DIRECTIONS: Comb the records below for the string "eopAgr" and copy each line where it turns up.

PROVIDED INFORMATION:
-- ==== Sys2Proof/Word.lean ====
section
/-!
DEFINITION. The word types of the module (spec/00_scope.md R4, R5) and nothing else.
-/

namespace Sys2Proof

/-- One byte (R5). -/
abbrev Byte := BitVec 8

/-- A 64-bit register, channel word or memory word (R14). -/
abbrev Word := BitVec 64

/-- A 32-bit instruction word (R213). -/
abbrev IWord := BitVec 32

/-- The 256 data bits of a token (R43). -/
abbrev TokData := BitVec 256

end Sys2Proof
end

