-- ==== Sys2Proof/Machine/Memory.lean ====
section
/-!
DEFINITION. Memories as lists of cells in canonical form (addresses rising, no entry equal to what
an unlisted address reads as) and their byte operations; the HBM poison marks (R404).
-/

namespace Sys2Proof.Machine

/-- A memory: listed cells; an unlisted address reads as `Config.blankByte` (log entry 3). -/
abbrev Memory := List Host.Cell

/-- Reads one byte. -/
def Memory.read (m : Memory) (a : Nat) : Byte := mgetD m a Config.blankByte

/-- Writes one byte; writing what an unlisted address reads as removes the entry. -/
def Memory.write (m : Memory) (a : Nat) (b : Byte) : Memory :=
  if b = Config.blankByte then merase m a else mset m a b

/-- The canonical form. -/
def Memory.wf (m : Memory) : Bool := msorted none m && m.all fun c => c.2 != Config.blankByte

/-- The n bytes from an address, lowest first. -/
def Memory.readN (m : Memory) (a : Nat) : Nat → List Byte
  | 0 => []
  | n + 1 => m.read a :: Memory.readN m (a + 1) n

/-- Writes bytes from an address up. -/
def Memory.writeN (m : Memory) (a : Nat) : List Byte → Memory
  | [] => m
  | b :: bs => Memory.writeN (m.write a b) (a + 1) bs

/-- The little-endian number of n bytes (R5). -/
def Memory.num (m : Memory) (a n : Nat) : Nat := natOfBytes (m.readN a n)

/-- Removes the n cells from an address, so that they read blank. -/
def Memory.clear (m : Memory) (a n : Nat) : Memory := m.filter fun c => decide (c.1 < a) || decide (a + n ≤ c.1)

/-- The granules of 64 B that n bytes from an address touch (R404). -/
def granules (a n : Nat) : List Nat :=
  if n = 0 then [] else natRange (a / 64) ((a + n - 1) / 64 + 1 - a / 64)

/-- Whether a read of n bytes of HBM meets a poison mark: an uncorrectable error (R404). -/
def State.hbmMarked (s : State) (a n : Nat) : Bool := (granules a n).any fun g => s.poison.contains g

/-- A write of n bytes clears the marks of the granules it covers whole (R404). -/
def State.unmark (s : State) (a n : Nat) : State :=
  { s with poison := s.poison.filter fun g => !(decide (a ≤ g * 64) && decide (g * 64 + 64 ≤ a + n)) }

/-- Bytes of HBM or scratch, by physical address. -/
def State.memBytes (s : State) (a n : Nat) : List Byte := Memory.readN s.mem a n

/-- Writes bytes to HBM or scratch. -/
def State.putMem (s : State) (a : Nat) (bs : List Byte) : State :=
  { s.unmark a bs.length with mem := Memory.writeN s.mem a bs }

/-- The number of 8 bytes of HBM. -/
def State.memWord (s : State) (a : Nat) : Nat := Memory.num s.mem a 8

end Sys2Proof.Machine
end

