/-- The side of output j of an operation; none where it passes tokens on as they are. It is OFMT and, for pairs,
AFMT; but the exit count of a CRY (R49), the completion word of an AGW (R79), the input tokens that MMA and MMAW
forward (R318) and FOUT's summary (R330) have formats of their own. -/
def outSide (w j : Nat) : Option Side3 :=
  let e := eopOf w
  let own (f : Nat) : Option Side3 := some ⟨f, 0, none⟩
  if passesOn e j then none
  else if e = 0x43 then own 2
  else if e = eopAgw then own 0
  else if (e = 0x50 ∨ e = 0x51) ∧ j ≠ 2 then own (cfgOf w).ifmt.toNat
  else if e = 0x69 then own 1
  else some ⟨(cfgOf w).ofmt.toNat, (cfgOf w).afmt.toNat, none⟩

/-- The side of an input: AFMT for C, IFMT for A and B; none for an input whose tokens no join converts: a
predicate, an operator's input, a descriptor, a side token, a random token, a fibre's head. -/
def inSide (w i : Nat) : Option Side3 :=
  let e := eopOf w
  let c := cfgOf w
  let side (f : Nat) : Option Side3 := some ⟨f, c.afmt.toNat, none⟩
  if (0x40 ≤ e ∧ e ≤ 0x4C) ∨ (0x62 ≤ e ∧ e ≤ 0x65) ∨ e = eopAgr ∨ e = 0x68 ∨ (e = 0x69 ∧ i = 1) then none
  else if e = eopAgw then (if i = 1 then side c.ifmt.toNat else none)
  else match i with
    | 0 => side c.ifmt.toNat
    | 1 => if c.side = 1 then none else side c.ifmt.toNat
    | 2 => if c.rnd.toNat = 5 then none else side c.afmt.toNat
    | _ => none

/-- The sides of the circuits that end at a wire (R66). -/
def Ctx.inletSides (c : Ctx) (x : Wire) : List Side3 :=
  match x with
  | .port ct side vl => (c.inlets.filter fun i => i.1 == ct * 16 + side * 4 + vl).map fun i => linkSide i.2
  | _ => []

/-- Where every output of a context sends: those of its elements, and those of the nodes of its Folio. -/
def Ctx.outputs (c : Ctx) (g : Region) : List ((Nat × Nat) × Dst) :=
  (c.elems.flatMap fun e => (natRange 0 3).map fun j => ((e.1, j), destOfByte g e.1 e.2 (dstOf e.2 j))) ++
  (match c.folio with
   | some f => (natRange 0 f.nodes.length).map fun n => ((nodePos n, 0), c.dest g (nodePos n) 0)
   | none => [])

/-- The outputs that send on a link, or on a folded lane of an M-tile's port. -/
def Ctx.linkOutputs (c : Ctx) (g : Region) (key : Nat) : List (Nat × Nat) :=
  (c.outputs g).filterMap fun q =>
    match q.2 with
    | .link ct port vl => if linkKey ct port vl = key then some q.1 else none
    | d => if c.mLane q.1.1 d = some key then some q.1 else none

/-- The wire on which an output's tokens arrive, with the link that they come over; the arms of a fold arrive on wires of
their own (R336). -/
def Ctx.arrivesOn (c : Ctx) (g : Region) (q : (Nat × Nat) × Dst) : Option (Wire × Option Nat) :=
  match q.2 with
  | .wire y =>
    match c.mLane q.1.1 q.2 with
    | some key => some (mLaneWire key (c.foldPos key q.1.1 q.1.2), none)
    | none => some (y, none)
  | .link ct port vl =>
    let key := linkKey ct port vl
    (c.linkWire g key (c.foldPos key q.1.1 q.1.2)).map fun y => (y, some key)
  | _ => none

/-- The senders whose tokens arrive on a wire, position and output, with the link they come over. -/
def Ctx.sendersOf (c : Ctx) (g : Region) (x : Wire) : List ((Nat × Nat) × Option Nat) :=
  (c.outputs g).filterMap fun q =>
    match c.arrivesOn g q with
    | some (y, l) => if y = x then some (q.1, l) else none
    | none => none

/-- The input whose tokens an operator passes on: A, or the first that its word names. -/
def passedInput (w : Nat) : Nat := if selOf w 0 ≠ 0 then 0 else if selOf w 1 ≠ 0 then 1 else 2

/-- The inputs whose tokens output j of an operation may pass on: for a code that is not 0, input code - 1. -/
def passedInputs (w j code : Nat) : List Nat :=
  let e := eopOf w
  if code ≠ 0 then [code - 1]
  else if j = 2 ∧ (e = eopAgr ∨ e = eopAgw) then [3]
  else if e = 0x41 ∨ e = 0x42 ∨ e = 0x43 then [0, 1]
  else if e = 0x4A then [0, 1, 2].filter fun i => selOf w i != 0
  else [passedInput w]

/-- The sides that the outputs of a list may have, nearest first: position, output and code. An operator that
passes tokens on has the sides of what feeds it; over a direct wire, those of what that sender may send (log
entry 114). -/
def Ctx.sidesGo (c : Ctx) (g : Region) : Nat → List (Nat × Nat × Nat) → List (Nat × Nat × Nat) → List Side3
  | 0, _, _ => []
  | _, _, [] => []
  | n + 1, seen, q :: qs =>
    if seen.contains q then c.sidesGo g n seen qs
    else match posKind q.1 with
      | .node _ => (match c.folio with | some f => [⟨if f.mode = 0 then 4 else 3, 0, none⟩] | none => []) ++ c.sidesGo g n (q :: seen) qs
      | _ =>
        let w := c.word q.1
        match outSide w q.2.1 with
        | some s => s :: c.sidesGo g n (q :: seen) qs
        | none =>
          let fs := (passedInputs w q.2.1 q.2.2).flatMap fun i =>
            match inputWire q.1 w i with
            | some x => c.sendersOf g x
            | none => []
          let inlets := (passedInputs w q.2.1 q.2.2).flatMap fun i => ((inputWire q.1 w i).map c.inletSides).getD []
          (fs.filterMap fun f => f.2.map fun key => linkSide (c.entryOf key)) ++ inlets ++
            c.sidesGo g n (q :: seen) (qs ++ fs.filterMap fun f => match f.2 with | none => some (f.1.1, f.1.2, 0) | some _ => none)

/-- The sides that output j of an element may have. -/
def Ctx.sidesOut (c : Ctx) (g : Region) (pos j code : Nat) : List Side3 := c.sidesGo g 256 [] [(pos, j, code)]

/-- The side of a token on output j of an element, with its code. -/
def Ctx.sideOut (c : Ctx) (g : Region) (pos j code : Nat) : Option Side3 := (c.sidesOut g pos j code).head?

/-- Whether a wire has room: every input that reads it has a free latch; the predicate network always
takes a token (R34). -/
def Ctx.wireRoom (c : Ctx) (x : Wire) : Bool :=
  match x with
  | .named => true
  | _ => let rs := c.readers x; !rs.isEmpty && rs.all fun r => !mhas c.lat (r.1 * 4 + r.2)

SOLUTION:
  if (0x40 ≤ e ∧ e ≤ 0x4C) ∨ (0x62 ≤ e ∧ e ≤ 0x65) ∨ e = eopAgr ∨ e = 0x68 ∨ (e = 0x69 ∧ i = 1) then none
  else if j = 2 ∧ (e = eopAgr ∨ e = eopAgw) then [3]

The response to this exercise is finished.